**What you have to do**
Among the entries below, find the line with "rw [← frameLen_append r.acc [b] h8] at hf", then quote it and each following line up to and including the line with "rw [pushByte_store (Or.inr", and nothing else.

**Given records**
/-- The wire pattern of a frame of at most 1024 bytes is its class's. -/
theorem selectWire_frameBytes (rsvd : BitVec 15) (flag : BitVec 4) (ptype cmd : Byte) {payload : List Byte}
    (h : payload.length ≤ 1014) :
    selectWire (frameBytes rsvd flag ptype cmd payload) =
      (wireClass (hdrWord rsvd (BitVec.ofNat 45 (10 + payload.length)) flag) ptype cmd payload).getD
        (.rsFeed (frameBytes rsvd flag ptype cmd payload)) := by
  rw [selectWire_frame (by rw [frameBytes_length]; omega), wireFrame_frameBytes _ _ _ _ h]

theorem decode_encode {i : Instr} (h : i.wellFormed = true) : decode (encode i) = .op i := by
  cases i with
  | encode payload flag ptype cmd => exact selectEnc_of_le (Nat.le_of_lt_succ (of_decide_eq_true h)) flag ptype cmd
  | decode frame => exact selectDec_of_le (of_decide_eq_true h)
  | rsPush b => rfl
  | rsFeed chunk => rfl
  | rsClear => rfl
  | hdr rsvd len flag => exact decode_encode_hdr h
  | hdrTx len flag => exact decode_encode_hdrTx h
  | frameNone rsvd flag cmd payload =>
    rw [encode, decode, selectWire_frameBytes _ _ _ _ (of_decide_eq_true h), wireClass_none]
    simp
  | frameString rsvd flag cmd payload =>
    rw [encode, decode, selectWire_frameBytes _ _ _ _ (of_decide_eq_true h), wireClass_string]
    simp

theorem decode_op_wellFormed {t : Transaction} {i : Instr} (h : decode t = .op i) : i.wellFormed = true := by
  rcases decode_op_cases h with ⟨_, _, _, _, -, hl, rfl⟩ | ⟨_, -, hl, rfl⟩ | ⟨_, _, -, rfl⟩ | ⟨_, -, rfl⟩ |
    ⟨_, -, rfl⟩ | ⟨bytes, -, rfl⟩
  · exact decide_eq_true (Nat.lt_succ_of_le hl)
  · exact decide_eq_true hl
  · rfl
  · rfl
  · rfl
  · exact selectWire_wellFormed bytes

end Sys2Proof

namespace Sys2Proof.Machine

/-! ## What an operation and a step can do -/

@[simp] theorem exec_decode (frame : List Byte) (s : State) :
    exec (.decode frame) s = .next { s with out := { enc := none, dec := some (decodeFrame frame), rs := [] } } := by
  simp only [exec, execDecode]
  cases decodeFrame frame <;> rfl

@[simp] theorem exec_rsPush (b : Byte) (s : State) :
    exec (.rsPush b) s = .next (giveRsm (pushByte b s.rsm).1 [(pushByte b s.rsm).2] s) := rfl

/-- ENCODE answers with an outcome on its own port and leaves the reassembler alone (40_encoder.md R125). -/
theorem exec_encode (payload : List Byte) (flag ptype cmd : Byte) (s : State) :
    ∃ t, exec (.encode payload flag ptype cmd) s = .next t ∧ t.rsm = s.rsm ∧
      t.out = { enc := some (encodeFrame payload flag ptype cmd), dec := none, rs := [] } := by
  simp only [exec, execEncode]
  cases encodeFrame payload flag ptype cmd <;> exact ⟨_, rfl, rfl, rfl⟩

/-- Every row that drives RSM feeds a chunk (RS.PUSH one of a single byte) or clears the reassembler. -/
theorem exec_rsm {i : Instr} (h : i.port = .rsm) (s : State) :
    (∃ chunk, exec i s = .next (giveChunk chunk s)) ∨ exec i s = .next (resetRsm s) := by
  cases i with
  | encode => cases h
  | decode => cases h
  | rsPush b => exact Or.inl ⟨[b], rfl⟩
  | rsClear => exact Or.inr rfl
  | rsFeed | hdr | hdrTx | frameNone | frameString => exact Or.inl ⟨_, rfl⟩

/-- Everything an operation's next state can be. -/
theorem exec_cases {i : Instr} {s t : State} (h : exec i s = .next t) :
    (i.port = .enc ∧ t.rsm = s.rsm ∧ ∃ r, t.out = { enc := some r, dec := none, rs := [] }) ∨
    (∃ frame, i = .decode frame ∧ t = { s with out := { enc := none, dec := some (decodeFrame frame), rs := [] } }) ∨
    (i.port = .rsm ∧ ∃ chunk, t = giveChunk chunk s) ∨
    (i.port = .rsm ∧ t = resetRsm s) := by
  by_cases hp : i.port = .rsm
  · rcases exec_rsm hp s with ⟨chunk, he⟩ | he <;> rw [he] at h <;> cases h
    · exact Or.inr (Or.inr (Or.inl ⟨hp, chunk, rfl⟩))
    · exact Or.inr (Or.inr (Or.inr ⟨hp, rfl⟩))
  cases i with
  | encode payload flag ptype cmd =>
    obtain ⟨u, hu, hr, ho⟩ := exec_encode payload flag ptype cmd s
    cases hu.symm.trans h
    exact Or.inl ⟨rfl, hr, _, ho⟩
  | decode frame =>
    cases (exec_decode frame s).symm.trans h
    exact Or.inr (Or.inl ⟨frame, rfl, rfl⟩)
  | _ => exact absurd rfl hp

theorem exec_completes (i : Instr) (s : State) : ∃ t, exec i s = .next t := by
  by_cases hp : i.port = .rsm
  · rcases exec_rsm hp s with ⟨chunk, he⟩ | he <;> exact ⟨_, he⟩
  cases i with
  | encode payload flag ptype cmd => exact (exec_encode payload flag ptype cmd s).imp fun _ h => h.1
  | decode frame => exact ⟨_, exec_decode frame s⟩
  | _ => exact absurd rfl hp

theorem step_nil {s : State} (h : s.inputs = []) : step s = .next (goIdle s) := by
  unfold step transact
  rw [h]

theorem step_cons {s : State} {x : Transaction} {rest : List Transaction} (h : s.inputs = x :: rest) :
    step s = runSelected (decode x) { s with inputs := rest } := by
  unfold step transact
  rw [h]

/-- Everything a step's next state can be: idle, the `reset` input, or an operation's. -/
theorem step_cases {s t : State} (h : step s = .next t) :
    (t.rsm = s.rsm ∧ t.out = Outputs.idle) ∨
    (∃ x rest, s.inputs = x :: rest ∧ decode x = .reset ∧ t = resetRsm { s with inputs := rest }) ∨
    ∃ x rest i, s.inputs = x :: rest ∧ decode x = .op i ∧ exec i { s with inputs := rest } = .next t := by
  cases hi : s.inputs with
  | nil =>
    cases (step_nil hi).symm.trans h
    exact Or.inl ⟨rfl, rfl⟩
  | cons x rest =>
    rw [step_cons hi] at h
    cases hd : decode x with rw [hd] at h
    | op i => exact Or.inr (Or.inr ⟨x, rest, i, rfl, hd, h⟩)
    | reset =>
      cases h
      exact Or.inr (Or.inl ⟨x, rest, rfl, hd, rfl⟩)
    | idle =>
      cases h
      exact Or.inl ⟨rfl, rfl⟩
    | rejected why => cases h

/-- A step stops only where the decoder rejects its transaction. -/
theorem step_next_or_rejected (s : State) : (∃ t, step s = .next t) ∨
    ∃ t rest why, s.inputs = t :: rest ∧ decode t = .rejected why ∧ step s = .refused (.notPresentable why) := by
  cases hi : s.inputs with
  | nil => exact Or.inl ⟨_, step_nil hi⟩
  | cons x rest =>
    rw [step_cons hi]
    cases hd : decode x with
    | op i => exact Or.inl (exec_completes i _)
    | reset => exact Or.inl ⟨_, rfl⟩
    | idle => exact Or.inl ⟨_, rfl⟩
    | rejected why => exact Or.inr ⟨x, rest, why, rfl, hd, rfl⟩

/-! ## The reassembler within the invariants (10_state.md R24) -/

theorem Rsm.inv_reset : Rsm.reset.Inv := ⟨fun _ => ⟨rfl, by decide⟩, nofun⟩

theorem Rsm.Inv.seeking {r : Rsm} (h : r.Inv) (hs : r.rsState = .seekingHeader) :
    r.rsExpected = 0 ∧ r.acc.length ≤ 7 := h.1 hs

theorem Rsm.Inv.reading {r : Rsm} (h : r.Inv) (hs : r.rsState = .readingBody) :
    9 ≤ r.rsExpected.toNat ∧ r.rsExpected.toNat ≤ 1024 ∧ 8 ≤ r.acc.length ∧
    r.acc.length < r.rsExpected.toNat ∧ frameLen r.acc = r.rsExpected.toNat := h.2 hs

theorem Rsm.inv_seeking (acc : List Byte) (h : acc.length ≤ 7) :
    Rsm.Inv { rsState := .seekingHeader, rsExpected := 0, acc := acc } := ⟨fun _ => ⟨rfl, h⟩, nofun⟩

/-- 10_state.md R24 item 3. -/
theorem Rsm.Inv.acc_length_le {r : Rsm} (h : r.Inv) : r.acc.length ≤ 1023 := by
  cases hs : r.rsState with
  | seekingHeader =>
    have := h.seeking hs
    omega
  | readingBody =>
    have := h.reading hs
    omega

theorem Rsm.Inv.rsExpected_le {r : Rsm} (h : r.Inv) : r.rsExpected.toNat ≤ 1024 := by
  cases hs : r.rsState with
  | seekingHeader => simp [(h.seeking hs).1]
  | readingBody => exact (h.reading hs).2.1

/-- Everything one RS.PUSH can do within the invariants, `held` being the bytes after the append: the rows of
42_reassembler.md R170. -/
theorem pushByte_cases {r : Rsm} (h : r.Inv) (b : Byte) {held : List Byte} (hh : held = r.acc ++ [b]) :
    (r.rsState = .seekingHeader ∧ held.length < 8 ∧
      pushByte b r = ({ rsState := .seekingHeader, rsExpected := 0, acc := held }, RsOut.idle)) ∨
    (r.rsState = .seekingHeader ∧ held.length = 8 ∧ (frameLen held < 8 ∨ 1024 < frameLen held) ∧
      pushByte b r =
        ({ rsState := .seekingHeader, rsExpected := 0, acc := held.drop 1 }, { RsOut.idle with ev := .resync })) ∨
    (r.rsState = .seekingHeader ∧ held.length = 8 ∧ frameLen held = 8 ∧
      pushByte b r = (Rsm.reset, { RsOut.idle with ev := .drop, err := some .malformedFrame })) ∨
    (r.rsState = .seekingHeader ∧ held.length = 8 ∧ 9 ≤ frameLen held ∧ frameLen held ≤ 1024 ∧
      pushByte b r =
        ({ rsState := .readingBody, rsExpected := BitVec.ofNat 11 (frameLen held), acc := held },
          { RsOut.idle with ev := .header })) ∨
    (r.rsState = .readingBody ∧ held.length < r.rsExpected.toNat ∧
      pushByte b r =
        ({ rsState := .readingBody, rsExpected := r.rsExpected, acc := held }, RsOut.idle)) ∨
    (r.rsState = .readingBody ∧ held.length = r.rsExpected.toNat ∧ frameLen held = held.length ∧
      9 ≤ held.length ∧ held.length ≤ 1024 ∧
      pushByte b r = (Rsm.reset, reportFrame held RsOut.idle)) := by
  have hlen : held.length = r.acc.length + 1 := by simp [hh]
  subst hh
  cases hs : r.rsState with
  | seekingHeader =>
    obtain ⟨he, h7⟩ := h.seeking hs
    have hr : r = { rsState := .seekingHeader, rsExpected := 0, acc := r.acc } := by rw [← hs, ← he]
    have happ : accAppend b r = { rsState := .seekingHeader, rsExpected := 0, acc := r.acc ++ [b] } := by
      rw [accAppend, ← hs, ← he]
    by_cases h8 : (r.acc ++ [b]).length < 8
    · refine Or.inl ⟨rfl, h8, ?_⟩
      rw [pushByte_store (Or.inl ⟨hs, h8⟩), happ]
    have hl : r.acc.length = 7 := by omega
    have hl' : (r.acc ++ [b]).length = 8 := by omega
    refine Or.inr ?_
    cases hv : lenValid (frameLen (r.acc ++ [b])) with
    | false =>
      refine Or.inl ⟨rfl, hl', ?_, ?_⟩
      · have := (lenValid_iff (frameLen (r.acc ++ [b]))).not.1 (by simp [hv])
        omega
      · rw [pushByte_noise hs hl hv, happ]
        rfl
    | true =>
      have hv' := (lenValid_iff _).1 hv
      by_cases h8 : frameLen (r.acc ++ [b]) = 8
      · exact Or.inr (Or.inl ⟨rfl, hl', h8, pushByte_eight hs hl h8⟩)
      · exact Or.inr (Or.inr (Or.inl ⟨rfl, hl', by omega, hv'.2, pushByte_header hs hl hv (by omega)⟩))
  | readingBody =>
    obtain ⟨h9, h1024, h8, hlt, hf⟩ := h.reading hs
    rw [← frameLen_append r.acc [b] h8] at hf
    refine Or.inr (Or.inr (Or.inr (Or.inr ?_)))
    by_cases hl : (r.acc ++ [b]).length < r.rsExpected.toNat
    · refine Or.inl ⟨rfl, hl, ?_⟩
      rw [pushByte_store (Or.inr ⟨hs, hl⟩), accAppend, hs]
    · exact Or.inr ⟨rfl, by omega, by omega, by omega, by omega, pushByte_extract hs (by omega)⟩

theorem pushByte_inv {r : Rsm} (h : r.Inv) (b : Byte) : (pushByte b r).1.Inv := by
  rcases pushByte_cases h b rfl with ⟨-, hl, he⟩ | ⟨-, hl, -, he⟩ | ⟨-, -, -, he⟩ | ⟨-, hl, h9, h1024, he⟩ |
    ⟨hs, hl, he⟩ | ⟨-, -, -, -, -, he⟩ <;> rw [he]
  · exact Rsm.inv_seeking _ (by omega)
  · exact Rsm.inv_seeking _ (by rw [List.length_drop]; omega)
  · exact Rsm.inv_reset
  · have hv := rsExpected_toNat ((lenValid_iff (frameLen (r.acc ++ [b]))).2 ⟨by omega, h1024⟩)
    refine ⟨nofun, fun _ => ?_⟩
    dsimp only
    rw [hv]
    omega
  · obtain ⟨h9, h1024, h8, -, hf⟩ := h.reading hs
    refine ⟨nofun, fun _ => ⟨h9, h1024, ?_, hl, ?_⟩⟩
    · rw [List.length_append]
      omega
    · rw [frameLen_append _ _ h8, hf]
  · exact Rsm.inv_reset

**Solved exercise**
    rw [← frameLen_append r.acc [b] h8] at hf
    refine Or.inr (Or.inr (Or.inr (Or.inr ?_)))
    by_cases hl : (r.acc ++ [b]).length < r.rsExpected.toNat
    · refine Or.inl ⟨rfl, hl, ?_⟩
      rw [pushByte_store (Or.inr ⟨hs, hl⟩), accAppend, hs]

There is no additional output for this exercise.